▶ **Task prompt**: Retype, word for word, every line of the records below starting at the one that contains "an instruction. -/" and ending at the one that contains "AC coefficients. -/"; include both of those lines and nothing more.

Saved data entries
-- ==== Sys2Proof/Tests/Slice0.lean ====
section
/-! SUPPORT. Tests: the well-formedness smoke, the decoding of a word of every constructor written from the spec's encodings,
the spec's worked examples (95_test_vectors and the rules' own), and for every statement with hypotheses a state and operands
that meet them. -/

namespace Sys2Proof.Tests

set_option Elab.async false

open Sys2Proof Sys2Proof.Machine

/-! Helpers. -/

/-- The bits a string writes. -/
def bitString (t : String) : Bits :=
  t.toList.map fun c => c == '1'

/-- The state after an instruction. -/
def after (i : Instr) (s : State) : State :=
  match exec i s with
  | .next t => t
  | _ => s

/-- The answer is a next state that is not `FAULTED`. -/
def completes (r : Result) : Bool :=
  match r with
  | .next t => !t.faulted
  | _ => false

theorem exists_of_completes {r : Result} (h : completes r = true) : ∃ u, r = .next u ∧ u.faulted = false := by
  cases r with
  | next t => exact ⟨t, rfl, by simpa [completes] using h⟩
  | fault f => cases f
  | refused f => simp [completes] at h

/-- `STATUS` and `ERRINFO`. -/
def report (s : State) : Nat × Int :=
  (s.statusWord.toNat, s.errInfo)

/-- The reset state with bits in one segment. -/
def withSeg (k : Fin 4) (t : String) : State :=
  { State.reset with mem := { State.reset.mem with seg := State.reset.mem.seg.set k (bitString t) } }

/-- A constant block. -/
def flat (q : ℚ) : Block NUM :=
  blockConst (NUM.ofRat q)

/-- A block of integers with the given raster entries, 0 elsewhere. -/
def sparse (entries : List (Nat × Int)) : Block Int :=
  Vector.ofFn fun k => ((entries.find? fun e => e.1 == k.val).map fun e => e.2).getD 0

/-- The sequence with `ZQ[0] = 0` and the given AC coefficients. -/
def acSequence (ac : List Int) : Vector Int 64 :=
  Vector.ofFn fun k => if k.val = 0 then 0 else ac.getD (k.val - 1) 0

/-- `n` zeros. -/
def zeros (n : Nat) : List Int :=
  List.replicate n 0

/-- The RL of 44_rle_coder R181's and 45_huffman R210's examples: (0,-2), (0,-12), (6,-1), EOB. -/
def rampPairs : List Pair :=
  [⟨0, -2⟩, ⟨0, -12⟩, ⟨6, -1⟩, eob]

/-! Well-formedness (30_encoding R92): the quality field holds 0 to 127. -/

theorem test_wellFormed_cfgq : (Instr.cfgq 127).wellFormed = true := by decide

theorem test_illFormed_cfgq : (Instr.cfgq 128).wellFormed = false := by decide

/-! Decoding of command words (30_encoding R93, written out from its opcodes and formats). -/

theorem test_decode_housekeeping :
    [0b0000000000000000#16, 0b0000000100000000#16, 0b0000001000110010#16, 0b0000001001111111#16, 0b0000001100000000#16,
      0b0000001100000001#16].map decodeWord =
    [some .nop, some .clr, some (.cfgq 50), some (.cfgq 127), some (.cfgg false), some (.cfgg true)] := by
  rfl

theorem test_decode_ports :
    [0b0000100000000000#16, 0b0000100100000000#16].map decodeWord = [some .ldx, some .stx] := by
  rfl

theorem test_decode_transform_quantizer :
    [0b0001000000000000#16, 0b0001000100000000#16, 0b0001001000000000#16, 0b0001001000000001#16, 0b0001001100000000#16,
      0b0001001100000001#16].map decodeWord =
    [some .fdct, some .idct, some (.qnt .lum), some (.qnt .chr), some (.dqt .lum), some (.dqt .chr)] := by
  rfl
---
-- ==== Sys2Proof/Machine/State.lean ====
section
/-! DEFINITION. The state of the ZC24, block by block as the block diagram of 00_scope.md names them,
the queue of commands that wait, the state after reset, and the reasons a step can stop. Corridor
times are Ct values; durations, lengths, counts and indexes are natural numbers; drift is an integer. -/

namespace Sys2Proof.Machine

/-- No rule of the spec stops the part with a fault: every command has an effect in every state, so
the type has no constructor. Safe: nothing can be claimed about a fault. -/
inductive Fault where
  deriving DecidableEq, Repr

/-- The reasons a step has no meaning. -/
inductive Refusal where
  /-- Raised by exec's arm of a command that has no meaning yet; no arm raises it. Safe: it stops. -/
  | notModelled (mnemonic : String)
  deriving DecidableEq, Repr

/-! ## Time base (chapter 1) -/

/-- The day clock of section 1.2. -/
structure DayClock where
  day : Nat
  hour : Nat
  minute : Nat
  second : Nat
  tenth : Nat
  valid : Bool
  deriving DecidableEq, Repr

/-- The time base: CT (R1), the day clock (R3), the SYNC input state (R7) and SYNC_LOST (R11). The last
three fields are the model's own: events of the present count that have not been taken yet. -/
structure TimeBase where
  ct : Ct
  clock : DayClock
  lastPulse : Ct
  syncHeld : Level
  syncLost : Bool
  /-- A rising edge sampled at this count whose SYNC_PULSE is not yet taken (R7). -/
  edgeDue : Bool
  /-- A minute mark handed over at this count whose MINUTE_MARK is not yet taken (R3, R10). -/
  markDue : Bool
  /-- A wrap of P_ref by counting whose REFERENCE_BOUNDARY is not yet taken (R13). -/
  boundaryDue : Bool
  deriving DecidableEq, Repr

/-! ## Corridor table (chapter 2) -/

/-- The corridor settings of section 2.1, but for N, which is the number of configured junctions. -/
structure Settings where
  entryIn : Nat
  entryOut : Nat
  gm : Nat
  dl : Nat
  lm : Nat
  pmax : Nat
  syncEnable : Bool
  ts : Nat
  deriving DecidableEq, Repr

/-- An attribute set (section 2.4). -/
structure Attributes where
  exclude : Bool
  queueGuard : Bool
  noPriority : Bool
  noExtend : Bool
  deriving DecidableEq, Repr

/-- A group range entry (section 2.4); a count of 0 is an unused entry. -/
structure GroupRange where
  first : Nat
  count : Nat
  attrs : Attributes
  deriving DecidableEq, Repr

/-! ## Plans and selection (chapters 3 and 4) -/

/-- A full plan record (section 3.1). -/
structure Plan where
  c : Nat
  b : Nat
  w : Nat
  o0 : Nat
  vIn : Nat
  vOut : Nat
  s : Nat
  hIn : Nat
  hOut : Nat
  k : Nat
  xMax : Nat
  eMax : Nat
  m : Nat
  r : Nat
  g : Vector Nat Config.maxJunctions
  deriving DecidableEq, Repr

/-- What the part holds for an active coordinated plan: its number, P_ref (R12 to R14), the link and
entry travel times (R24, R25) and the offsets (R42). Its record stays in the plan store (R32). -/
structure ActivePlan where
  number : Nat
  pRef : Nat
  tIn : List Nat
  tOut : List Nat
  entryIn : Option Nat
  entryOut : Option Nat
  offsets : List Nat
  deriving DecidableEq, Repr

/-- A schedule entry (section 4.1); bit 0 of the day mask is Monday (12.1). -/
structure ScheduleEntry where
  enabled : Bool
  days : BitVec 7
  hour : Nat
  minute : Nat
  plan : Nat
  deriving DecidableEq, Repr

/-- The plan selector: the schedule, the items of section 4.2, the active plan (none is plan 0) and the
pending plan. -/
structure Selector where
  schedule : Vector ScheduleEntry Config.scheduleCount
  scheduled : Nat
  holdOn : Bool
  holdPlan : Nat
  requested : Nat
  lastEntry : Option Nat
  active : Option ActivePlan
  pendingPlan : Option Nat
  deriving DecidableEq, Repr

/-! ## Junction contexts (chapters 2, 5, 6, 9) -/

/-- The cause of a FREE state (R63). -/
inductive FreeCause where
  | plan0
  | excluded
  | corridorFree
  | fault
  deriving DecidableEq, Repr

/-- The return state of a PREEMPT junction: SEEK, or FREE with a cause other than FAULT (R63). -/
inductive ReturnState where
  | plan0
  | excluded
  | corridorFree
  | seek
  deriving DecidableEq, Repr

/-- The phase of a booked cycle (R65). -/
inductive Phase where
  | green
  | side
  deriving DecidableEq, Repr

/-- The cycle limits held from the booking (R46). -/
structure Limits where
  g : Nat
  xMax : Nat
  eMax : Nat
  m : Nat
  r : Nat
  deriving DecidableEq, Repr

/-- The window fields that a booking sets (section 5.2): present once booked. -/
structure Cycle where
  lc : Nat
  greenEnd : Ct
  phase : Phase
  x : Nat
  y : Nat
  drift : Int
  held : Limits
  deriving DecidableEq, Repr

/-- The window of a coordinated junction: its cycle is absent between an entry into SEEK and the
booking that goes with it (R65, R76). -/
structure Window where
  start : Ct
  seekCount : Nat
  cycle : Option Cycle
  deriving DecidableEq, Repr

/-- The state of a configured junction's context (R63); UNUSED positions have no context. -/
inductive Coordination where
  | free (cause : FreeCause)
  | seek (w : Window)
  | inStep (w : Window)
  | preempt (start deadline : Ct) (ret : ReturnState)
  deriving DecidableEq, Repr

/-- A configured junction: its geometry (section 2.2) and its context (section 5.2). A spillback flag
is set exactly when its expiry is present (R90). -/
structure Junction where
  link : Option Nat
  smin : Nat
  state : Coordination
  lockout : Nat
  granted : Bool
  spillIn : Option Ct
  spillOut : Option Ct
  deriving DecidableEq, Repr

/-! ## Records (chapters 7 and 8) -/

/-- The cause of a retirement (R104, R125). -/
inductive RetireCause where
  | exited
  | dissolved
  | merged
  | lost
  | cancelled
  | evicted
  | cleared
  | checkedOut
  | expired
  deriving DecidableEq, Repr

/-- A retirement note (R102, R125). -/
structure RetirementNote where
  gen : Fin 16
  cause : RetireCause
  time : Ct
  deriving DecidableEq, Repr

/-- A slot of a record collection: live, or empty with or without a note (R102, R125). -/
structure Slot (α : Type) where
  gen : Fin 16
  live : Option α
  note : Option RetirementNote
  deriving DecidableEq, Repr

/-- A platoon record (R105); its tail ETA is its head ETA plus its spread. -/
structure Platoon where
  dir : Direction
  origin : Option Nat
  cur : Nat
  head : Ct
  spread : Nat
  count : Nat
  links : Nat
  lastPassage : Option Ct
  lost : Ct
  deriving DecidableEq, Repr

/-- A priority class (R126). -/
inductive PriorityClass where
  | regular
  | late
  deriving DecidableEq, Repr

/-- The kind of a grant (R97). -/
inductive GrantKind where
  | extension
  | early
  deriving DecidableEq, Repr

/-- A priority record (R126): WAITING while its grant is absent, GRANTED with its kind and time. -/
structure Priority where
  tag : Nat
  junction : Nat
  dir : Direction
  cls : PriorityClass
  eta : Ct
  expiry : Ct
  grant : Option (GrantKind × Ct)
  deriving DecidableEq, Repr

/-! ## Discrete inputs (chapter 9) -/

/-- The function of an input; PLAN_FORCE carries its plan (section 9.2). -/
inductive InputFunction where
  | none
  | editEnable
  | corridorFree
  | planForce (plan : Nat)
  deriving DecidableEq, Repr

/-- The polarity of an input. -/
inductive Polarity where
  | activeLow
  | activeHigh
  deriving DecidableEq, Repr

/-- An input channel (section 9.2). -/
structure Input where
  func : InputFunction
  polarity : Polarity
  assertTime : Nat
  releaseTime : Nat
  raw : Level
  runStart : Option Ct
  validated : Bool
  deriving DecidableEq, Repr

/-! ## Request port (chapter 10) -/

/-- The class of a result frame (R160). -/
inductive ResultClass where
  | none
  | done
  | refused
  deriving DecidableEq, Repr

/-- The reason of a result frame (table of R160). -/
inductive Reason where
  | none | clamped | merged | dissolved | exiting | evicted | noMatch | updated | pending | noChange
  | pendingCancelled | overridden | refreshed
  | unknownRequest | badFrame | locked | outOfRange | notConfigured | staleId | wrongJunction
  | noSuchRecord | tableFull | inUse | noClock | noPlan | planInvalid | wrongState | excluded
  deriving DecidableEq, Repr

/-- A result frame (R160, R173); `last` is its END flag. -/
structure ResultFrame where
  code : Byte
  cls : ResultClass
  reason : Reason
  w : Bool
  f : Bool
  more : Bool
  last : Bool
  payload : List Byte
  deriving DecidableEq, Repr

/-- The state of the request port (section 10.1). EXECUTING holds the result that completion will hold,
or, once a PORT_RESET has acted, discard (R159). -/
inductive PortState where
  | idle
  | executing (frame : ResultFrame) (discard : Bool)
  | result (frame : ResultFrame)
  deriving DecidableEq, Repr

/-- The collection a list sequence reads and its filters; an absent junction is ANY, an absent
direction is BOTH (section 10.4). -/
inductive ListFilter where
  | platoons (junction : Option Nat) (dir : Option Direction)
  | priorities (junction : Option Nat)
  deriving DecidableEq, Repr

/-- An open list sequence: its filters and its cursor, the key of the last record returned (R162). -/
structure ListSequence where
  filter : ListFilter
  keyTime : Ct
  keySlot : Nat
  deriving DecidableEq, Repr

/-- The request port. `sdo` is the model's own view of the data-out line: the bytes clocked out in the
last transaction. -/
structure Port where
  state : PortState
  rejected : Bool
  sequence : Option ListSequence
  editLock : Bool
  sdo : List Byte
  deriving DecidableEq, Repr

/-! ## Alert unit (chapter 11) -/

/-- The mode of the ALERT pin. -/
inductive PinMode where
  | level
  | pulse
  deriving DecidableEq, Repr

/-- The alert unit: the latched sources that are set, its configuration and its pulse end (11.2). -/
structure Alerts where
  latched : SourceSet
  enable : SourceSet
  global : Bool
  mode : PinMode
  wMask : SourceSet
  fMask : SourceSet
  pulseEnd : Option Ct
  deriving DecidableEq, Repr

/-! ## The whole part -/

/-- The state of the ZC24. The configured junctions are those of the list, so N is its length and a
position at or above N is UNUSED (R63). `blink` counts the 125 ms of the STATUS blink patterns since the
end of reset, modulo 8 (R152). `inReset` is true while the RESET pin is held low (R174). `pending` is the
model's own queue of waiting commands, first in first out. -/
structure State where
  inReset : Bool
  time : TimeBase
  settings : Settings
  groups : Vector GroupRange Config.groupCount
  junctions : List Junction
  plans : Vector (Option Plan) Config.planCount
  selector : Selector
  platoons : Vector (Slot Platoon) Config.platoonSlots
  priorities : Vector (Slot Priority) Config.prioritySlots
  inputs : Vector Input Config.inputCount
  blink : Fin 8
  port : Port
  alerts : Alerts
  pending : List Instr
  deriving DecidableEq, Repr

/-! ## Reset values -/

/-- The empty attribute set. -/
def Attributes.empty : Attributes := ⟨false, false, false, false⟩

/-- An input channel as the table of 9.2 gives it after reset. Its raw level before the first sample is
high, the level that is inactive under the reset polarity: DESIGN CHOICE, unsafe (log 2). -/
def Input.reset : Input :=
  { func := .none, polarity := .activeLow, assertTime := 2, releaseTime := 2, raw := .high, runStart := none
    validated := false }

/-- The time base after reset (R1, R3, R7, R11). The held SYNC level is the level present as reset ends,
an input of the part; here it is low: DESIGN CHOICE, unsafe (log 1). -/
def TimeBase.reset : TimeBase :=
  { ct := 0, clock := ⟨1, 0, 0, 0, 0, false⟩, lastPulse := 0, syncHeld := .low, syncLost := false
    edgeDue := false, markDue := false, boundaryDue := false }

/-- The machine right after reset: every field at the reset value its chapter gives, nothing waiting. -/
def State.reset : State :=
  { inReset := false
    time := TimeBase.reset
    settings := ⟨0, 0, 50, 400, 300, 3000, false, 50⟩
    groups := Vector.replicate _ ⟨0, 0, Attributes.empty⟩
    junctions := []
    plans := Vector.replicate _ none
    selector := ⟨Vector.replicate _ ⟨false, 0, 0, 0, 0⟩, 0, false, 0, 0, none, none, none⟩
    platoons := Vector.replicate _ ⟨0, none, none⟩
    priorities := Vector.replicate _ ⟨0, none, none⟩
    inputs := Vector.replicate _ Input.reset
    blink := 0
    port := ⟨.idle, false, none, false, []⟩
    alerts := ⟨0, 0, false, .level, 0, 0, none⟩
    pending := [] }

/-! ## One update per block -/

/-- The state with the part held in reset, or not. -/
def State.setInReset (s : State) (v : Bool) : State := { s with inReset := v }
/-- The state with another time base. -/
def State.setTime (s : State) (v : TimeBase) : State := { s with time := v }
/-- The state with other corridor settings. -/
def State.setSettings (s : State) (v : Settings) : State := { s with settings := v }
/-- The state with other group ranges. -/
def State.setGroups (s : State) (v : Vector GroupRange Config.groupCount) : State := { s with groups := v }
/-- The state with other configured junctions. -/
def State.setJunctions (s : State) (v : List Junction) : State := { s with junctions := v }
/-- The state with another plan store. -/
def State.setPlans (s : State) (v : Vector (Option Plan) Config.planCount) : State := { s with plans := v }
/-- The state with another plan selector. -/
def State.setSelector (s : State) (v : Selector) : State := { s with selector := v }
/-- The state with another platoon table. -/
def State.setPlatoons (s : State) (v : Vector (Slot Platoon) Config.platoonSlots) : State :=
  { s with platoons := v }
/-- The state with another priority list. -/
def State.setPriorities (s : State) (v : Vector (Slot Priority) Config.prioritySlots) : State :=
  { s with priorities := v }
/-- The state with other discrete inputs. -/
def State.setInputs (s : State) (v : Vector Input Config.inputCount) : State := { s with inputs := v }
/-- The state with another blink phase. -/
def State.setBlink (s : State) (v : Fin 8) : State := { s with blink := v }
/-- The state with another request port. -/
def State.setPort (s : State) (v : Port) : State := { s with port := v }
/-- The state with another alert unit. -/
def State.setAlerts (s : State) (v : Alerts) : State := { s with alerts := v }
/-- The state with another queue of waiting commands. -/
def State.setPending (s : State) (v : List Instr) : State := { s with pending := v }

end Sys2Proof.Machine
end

▶ **Task result**:
/-- The state after an instruction. -/
def after (i : Instr) (s : State) : State :=
  match exec i s with
  | .next t => t
  | _ => s

/-- The answer is a next state that is not `FAULTED`. -/
def completes (r : Result) : Bool :=
  match r with
  | .next t => !t.faulted
  | _ => false

theorem exists_of_completes {r : Result} (h : completes r = true) : ∃ u, r = .next u ∧ u.faulted = false := by
  cases r with
  | next t => exact ⟨t, rfl, by simpa [completes] using h⟩
  | fault f => cases f
  | refused f => simp [completes] at h

/-- `STATUS` and `ERRINFO`. -/
def report (s : State) : Nat × Int :=
  (s.statusWord.toNat, s.errInfo)

/-- The reset state with bits in one segment. -/
def withSeg (k : Fin 4) (t : String) : State :=
  { State.reset with mem := { State.reset.mem with seg := State.reset.mem.seg.set k (bitString t) } }

/-- A constant block. -/
def flat (q : ℚ) : Block NUM :=
  blockConst (NUM.ofRat q)

/-- A block of integers with the given raster entries, 0 elsewhere. -/
def sparse (entries : List (Nat × Int)) : Block Int :=
  Vector.ofFn fun k => ((entries.find? fun e => e.1 == k.val).map fun e => e.2).getD 0

/-- The sequence with `ZQ[0] = 0` and the given AC coefficients. -/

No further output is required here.